DATA TO USE

theorem RoundTrip.shli (n : Bool) (d : Reg) (a : Reg) (i : BitVec 11) : Statement (.shli n d a i) := fun word h => by
  obtain ⟨h0, h1, h2, h3, h4⟩ := layout5 (m := 0x1e) (by omega) n d a i h
  simp [decodeWord, decode14to21, h0, h1, h2, h3, h4]

theorem RoundTrip.shri (n : Bool) (d : Reg) (a : Reg) (i : BitVec 11) : Statement (.shri n d a i) := fun word h => by
  obtain ⟨h0, h1, h2, h3, h4⟩ := layout5 (m := 0x1f) (by omega) n d a i h
  simp [decodeWord, decode14to21, h0, h1, h2, h3, h4]

theorem RoundTrip.sari (n : Bool) (d : Reg) (a : Reg) (i : BitVec 11) : Statement (.sari n d a i) := fun word h => by
  obtain ⟨h0, h1, h2, h3, h4⟩ := layout5 (m := 0x20) (by omega) n d a i h
  simp [decodeWord, decode14to21, h0, h1, h2, h3, h4]

theorem RoundTrip.movi (n : Bool) (d : Reg) (i : BitVec 11) : Statement (.movi n d i) := fun word h => by
  obtain ⟨h0, h1, h2, h3, h4⟩ := layout6 (m := 0x21) (by omega) n d i h
  simp [decodeWord, decode14to21, zeroField, h0, h1, h2, h3, h4]

theorem RoundTrip.popc (n : Bool) (d : Reg) (a : Reg) : Statement (.popc n d a) := fun word h => by
  obtain ⟨h0, h1, h2, h3, h4, h5⟩ := layout7 (m := 0x22) (k := 0) (by omega) (by omega) n d a h
  simp [decodeWord, decode22to27, zeroField, h0, h1, h2, h3, h4, h5]

theorem RoundTrip.clz (n : Bool) (d : Reg) (a : Reg) : Statement (.clz n d a) := fun word h => by
  obtain ⟨h0, h1, h2, h3, h4, h5⟩ := layout7 (m := 0x22) (k := 1) (by omega) (by omega) n d a h
  simp [decodeWord, decode22to27, zeroField, h0, h1, h2, h3, h4, h5]

theorem RoundTrip.ctz (n : Bool) (d : Reg) (a : Reg) : Statement (.ctz n d a) := fun word h => by
  obtain ⟨h0, h1, h2, h3, h4, h5⟩ := layout7 (m := 0x22) (k := 2) (by omega) (by omega) n d a h
  simp [decodeWord, decode22to27, zeroField, h0, h1, h2, h3, h4, h5]

theorem RoundTrip.brev (n : Bool) (d : Reg) (a : Reg) : Statement (.brev n d a) := fun word h => by
  obtain ⟨h0, h1, h2, h3, h4, h5⟩ := layout7 (m := 0x22) (k := 3) (by omega) (by omega) n d a h
  simp [decodeWord, decode22to27, zeroField, h0, h1, h2, h3, h4, h5]

theorem RoundTrip.not (n : Bool) (d : Reg) (a : Reg) : Statement (.not n d a) := fun word h => by
  obtain ⟨h0, h1, h2, h3, h4, h5⟩ := layout7 (m := 0x22) (k := 4) (by omega) (by omega) n d a h
  simp [decodeWord, decode22to27, zeroField, h0, h1, h2, h3, h4, h5]

theorem RoundTrip.neg (n : Bool) (d : Reg) (a : Reg) : Statement (.neg n d a) := fun word h => by
  obtain ⟨h0, h1, h2, h3, h4, h5⟩ := layout7 (m := 0x22) (k := 5) (by omega) (by omega) n d a h
  simp [decodeWord, decode22to27, zeroField, h0, h1, h2, h3, h4, h5]

theorem RoundTrip.abs (n : Bool) (d : Reg) (a : Reg) : Statement (.abs n d a) := fun word h => by
  obtain ⟨h0, h1, h2, h3, h4, h5⟩ := layout7 (m := 0x22) (k := 6) (by omega) (by omega) n d a h
  simp [decodeWord, decode22to27, zeroField, h0, h1, h2, h3, h4, h5]

theorem RoundTrip.sext8 (n : Bool) (d : Reg) (a : Reg) : Statement (.sext8 n d a) := fun word h => by
  obtain ⟨h0, h1, h2, h3, h4, h5⟩ := layout7 (m := 0x22) (k := 7) (by omega) (by omega) n d a h
  simp [decodeWord, decode22to27, zeroField, h0, h1, h2, h3, h4, h5]

theorem RoundTrip.sext16 (n : Bool) (d : Reg) (a : Reg) : Statement (.sext16 n d a) := fun word h => by
  obtain ⟨h0, h1, h2, h3, h4, h5⟩ := layout7 (m := 0x22) (k := 8) (by omega) (by omega) n d a h
  simp [decodeWord, decode22to27, zeroField, h0, h1, h2, h3, h4, h5]

theorem RoundTrip.zext8 (n : Bool) (d : Reg) (a : Reg) : Statement (.zext8 n d a) := fun word h => by
  obtain ⟨h0, h1, h2, h3, h4, h5⟩ := layout7 (m := 0x22) (k := 9) (by omega) (by omega) n d a h
  simp [decodeWord, decode22to27, zeroField, h0, h1, h2, h3, h4, h5]

theorem RoundTrip.zext16 (n : Bool) (d : Reg) (a : Reg) : Statement (.zext16 n d a) := fun word h => by
  obtain ⟨h0, h1, h2, h3, h4, h5⟩ := layout7 (m := 0x22) (k := 10) (by omega) (by omega) n d a h
  simp [decodeWord, decode22to27, zeroField, h0, h1, h2, h3, h4, h5]

theorem RoundTrip.bfx (n : Bool) (d : Reg) (a : Reg) (b : Reg) : Statement (.bfx n d a b) := fun word h => by
  obtain ⟨h0, h1, h2, h3, h4, h5⟩ := layout8 (m := 0x23) (k := 0) (by omega) (by omega) n d a b h
  simp [decodeWord, decode22to27, h0, h1, h2, h3, h4, h5]

theorem RoundTrip.bfxn (n : Bool) (d : Reg) (a : Reg) (b : Reg) : Statement (.bfxn n d a b) := fun word h => by
  obtain ⟨h0, h1, h2, h3, h4, h5⟩ := layout8 (m := 0x23) (k := 1) (by omega) (by omega) n d a b h
  simp [decodeWord, decode22to27, h0, h1, h2, h3, h4, h5]

theorem RoundTrip.bfi (n : Bool) (d : Reg) (a : Reg) (b : Reg) : Statement (.bfi n d a b) := fun word h => by
  obtain ⟨h0, h1, h2, h3, h4, h5⟩ := layout8 (m := 0x23) (k := 2) (by omega) (by omega) n d a b h
  simp [decodeWord, decode22to27, h0, h1, h2, h3, h4, h5]

theorem RoundTrip.bmix (n : Bool) (d : Reg) (a : Reg) (b : Reg) : Statement (.bmix n d a b) := fun word h => by
  obtain ⟨h0, h1, h2, h3, h4, h5⟩ := layout8 (m := 0x23) (k := 3) (by omega) (by omega) n d a b h
  simp [decodeWord, decode22to27, h0, h1, h2, h3, h4, h5]

theorem RoundTrip.icmp (p : BitVec 5) (k : Cnd) (m : Cmb) (a : Reg) (b : Reg) : Statement (.icmp p k m a b) := fun word h => by
  obtain ⟨h0, h1, h2, h3, h4, h5⟩ := layout9 (m := 0x24) (by omega) p k m a b h
  simp [decodeWord, decode22to27, named, h0, h1, h2, h3, h4, h5]

theorem RoundTrip.icmp64 (p : BitVec 5) (k : Cnd) (m : Cmb) (a : Reg) (b : Reg) : Statement (.icmp64 p k m a b) := fun word h => by
  obtain ⟨h0, h1, h2, h3, h4, h5⟩ := layout9 (m := 0x25) (by omega) p k m a b h
  simp [decodeWord, decode22to27, named, h0, h1, h2, h3, h4, h5]

theorem RoundTrip.pand (d : Reg) (a : Reg) (b : Reg) : Statement (.pand d a b) := fun word h => by
  obtain ⟨h0, h1, h2, h3, h4, h5⟩ := layout10 (m := 0x26) (k := 0) (by omega) (by omega) d a b h
  simp [decodeWord, decode22to27, zeroField, h0, h1, h2, h3, h4, h5]

theorem RoundTrip.por (d : Reg) (a : Reg) (b : Reg) : Statement (.por d a b) := fun word h => by
  obtain ⟨h0, h1, h2, h3, h4, h5⟩ := layout10 (m := 0x26) (k := 1) (by omega) (by omega) d a b h
  simp [decodeWord, decode22to27, zeroField, h0, h1, h2, h3, h4, h5]

theorem RoundTrip.pxor (d : Reg) (a : Reg) (b : Reg) : Statement (.pxor d a b) := fun word h => by
  obtain ⟨h0, h1, h2, h3, h4, h5⟩ := layout10 (m := 0x26) (k := 2) (by omega) (by omega) d a b h
  simp [decodeWord, decode22to27, zeroField, h0, h1, h2, h3, h4, h5]

theorem RoundTrip.pandn (d : Reg) (a : Reg) (b : Reg) : Statement (.pandn d a b) := fun word h => by
  obtain ⟨h0, h1, h2, h3, h4, h5⟩ := layout10 (m := 0x26) (k := 3) (by omega) (by omega) d a b h
  simp [decodeWord, decode22to27, zeroField, h0, h1, h2, h3, h4, h5]

theorem RoundTrip.pnot (d : Reg) (a : Reg) : Statement (.pnot d a) := fun word h => by
  obtain ⟨h0, h1, h2, h3, h4, h5⟩ := layout11 (m := 0x26) (k := 4) (by omega) (by omega) d a h
  simp [decodeWord, decode22to27, zeroField, h0, h1, h2, h3, h4, h5]

theorem RoundTrip.pmov (d : Reg) (a : Reg) : Statement (.pmov d a) := fun word h => by
  obtain ⟨h0, h1, h2, h3, h4, h5⟩ := layout11 (m := 0x26) (k := 5) (by omega) (by omega) d a h
  simp [decodeWord, decode22to27, zeroField, h0, h1, h2, h3, h4, h5]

TASK
Output only the lines from the top of the entries through the one holding "theorem RoundTrip.shri (n", copied exactly.

RESULT FOR THIS TASK
theorem RoundTrip.shli (n : Bool) (d : Reg) (a : Reg) (i : BitVec 11) : Statement (.shli n d a i) := fun word h => by
  obtain ⟨h0, h1, h2, h3, h4⟩ := layout5 (m := 0x1e) (by omega) n d a i h
  simp [decodeWord, decode14to21, h0, h1, h2, h3, h4]

theorem RoundTrip.shri (n : Bool) (d : Reg) (a : Reg) (i : BitVec 11) : Statement (.shri n d a i) := fun word h => by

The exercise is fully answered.